***** Working data *****

-- ==== Sys2Proof/Laws/KeepVault.lean ====
section
/-!
SUPPORT. What the operations of Machine/Vault.lean leave.
-/
set_option Elab.async false
namespace Sys2Proof.Machine

theorem State.drawCloak_keeps (s : State) : Keeps s (State.drawCloak s) := by
  have h0 := @State.draw_keeps
  have k := Keeps.refl s
  unfold State.drawCloak
  exact Keeps.auto

theorem opMaskRotation_keeps (s : State) : Keeps s (opMaskRotation s) := by
  have h0 := @State.draw_keeps
  have k := Keeps.refl s
  unfold opMaskRotation
  exact Keeps.auto

theorem opSlotAttr_keeps (n : Nat) (v : Nat) (s : State) : Keeps s (opSlotAttr n v s) := by
  have h0 := @State.setSlot_keeps
  have h1 := @State.dropSlot_keeps
  have k := Keeps.refl s
  unfold opSlotAttr
  exact Keeps.auto

theorem State.opStat_keeps (s : State) (v : Nat) : Keeps s (State.opStat s v) := by
  have k := Keeps.refl s
  unfold State.opStat
  exact Keeps.auto

theorem State.cutKeyOp_keeps (s : State) (op : Nat) (slot : Nat) : Keeps s (State.cutKeyOp s op slot) := by
  have k := Keeps.refl s
  unfold State.cutKeyOp
  exact Keeps.auto

theorem opKeyStage_keeps (v : Nat) (outcome : Nat) (s : State) : Keeps s (opKeyStage v outcome s) := by
  have h0 := @State.cutKeyOp_keeps
  have h1 := @State.opStat_keeps
  have h2 := @State.setSlot_keeps
  have k := Keeps.refl s
  unfold opKeyStage
  exact Keeps.auto

theorem opAbandon_keeps (n : Nat) (s : State) : Keeps s (opAbandon n s) := by
  have h0 := @State.opStat_keeps
  have h1 := @State.setSlot_keeps
  have k := Keeps.refl s
  unfold opAbandon
  exact Keeps.auto

theorem opStageTimeout_keeps (n : Nat) (s : State) : Keeps s (opStageTimeout n s) := by
  have h0 := @State.setSlot_keeps
  have k := Keeps.refl s
  unfold opStageTimeout
  exact Keeps.auto

theorem State.vaultAppend_keeps (s : State) (r : VaultRec) : Keeps s (State.vaultAppend s r) := by
  have h0 := @State.nextSeq_keeps
  have k := Keeps.refl s
  unfold State.vaultAppend
  exact Keeps.auto

theorem State.compact_keeps (s : State) : Keeps s (State.compact s) := by
  have k := Keeps.refl s
  unfold State.compact
  exact Keeps.auto

theorem State.makeSpace_keeps (s : State) : Keeps s (State.makeSpace s) := by
  have h0 := @State.compact_keeps
  have k := Keeps.refl s
  unfold State.makeSpace
  exact Keeps.auto

theorem State.switchKey_keeps (s : State) (n : Nat) (kcv : Nat) (key : Nat) : Keeps s (State.switchKey s n kcv key) := by
  have h0 := @State.opStat_keeps
  have h1 := @State.setSlot_keeps
  have k := Keeps.refl s
  unfold State.switchKey
  exact Keeps.auto

theorem opKeyCommit_keeps (n : Nat) (outcome : Nat) (s : State) : Keeps s (opKeyCommit n outcome s) := by
  have h0 := @State.cutKeyOp_keeps
  have h1 := @State.makeSpace_keeps
  have h2 := @State.nextSeq_keeps
  have h3 := @State.opStat_keeps
  have h4 := @State.switchKey_keeps
  have h5 := @State.vaultAppend_keeps
  have k := Keeps.refl s
  unfold opKeyCommit
  exact Keeps.auto

theorem State.opFree_keeps (s : State) : Keeps s (State.opFree s) := by
  have h0 := @State.draw_keeps
  have h1 := @State.opStat_keeps
  have k := Keeps.refl s
  unfold State.opFree
  exact Keeps.auto

theorem State.eraseNow_keeps (s : State) (n : Nat) (outcome : Nat) : Keeps s (State.eraseNow s n outcome) := by
  have h0 := @State.dropSlot_keeps
  have h1 := @State.makeSpace_keeps
  have h2 := @State.opFree_keeps
  have h3 := @State.opStat_keeps
  have h4 := @State.vaultAppend_keeps
  have k := Keeps.refl s
  unfold State.eraseNow
  exact Keeps.auto

theorem opKeyErase_keeps (n : Nat) (outcome : Nat) (s : State) : Keeps s (opKeyErase n outcome s) := by
  have h0 := @State.cutKeyOp_keeps
  have h1 := @State.eraseNow_keeps
  have h2 := @State.opStat_keeps
  have k := Keeps.refl s
  unfold opKeyErase
  exact Keeps.auto

theorem State.erasesDue_keeps (s : State) : Keeps s (State.erasesDue s) := by
  have h0 := @State.eraseNow_keeps
  have k := Keeps.refl s
  unfold State.erasesDue
  exact Keeps.auto

theorem opKeyExport_keeps (v : Nat) (outcome : Nat) (role : Nat) (s : State) : Keeps s (opKeyExport v outcome role s) := by
  have h0 := @State.cutKeyOp_keeps
  have h1 := @State.opStat_keeps
  have h2 := @State.opFree_keeps
  have k := Keeps.refl s
  unfold opKeyExport
  exact Keeps.auto

theorem State.cleanArea_keeps (s : State) : Keeps s (State.cleanArea s) := by
  have k := Keeps.refl s
  unfold State.cleanArea
  exact Keeps.auto

theorem State.unsealOne_keeps (bad : List Nat) (s : State) (n : Nat) : Keeps s (State.unsealOne bad s n) := by
  have h0 := @State.setSlot_keeps
  have h1 := @State.raise_keeps
  have k := Keeps.refl s
  unfold State.unsealOne
  exact Keeps.auto

theorem State.unseal_keeps (s : State) (bad : List Nat) : Keeps s (State.unseal s bad) := by
  have h0 := @State.cleanArea_keeps
  have h1 := @State.latch_keeps
  have h2 := @State.setSlot_keeps
  have h3 := @State.unsealOne_keeps
  have k := Keeps.refl s
  unfold State.unseal
  exact Keeps.auto

theorem State.fuseRoot_keeps (s : State) (target : Nat) : Keeps s (State.fuseRoot s target) := by
  have k := Keeps.refl s
  unfold State.fuseRoot
  exact Keeps.auto

theorem State.lcDone_keeps (s : State) (target : Nat) : Keeps s (State.lcDone s target) := by
  exact State.por_any _ _ rfl

theorem opLcRequest_keeps (target : Nat) (outcome : Nat) (s : State) : Keeps s (opLcRequest target outcome s) := by
  have h0 := @State.fuseRoot_keeps
  have h1 := @State.lcDone_keeps
  have k := Keeps.refl s
  unfold opLcRequest
  exact Keeps.auto

theorem State.aonAt_keeps (s : State) (t : Nat) : Keeps s (State.aonAt s t) := by
  have k := Keeps.refl s
  unfold State.aonAt
  exact Keeps.auto

theorem State.tamperRecord_keeps (s : State) (sources : Nat) (moment : Nat) (slot : Nat) (op : Nat) : Keeps s (State.tamperRecord s sources moment slot op) := by
  have k := Keeps.refl s
  unfold State.tamperRecord
  exact Keeps.auto

theorem State.tamperHalt_keeps (s : State) : Keeps s (State.tamperHalt s) := by
  have h0 := @State.revalid_keeps
  have k := Keeps.refl s
  unfold State.tamperHalt
  exact Keeps.auto

theorem State.tamperWipe_keeps (s : State) : Keeps s (State.tamperWipe s) := by
  have h0 := @State.abortJobs_keeps
  have h1 := @State.attn_keeps
  have h2 := @State.dropSessions_keeps
  have h3 := @State.setGroup_keeps
  have h4 := @State.wipeVault_keeps
  have k := Keeps.refl s
  unfold State.tamperWipe
  exact Keeps.auto

theorem State.alarm_keeps (s : State) (src : Nat) : Keeps s (State.alarm s src) := by
  have h0 := @State.latch_keeps
  have h1 := @State.raise_keeps
  have h2 := @State.tamperHalt_keeps
  have h3 := @State.tamperRecord_keeps
  have h4 := @State.tamperWipe_keeps
  have k := Keeps.refl s
  unfold State.alarm
  exact Keeps.auto

theorem opTamperAlarm_keeps (src : Nat) (aon : Nat) (s : State) : Keeps s (opTamperAlarm src aon s) := by
  have h0 := @State.alarm_keeps
  have h1 := @State.aonAt_keeps
  have k := Keeps.refl s
  unfold opTamperAlarm
  exact Keeps.auto

theorem opTamperRecover_keeps (src : Nat) (s : State) : Keeps s (opTamperRecover src s) := by
  have k := Keeps.refl s
  unfold opTamperRecover
  exact Keeps.auto

theorem opTamperClear_keeps (s : State) : Keeps s (opTamperClear s) := by
  have h0 := @State.por_keeps
  have k := Keeps.refl s
  unfold opTamperClear
  exact Keeps.auto

theorem opAonChangeover_keeps (aon : Nat) (s : State) : Keeps s (opAonChangeover aon s) := by
  have h0 := @opTamperAlarm_keeps
  have k := Keeps.refl s
  unfold opAonChangeover
  exact Keeps.auto

theorem opAonRestore_keeps (s : State) : Keeps s (opAonRestore s) := by
  have k := Keeps.refl s
  unfold opAonRestore
  exact Keeps.auto

theorem opAonReset_keeps (s : State) : Keeps s (opAonReset s) := by
  have k := Keeps.refl s
  unfold opAonReset
  exact Keeps.auto

theorem State.readAonLost_keeps (s : State) : Keeps s (State.readAonLost s) := by
  have h0 := @State.tamperRecord_keeps
  have h1 := @State.alarm_keeps
  have k := Keeps.refl s
  unfold State.readAonLost
  exact Keeps.auto

theorem execMaskRotation_keeps (s : State) : KeepsO s (execMaskRotation s) := by
  have h0 := @opMaskRotation_keeps
  have k := Keeps.refl s
  unfold execMaskRotation
  exact KeepsO.auto

theorem execVaultStageTimeout_keeps (now : Nat) (slot : Nat) (s : State) : KeepsO s (execVaultStageTimeout now slot s) := by
  have h0 := @opStageTimeout_keeps
  have h1 := @State.atTime_keeps
  have k := Keeps.refl s
  unfold execVaultStageTimeout
  exact KeepsO.auto

theorem execTamperAlarm_keeps (now : Nat) (src : Nat) (aon : Nat) (s : State) : KeepsO s (execTamperAlarm now src aon s) := by
  have h0 := @opTamperAlarm_keeps
  have h1 := @State.atTime_keeps
  have k := Keeps.refl s
  unfold execTamperAlarm
  exact KeepsO.auto

theorem execTamperSourceRecover_keeps (now : Nat) (src : Nat) (s : State) : KeepsO s (execTamperSourceRecover now src s) := by
  have h0 := @opTamperRecover_keeps
  have h1 := @State.atTime_keeps
  have k := Keeps.refl s
  unfold execTamperSourceRecover
  exact KeepsO.auto

theorem execAonSupplyChangeover_keeps (now : Nat) (aon : Nat) (s : State) : KeepsO s (execAonSupplyChangeover now aon s) := by
  have h0 := @opAonChangeover_keeps
  have h1 := @State.atTime_keeps
  have k := Keeps.refl s
  unfold execAonSupplyChangeover
  exact KeepsO.auto

theorem execAonSupplyRestore_keeps (now : Nat) (s : State) : KeepsO s (execAonSupplyRestore now s) := by
  have h0 := @opAonRestore_keeps
  have h1 := @State.atTime_keeps
  have k := Keeps.refl s
  unfold execAonSupplyRestore
  exact KeepsO.auto

theorem execAonReset_keeps (now : Nat) (s : State) : KeepsO s (execAonReset now s) := by
  have h0 := @opAonReset_keeps
  have h1 := @State.atTime_keeps
  have k := Keeps.refl s
  unfold execAonReset
  exact KeepsO.auto

end Sys2Proof.Machine
end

*****

§ **Your objective**
Report how many lines in the listing above include the word "execMaskRotation". Give nothing but the number.

§ **Answer to this problem**
2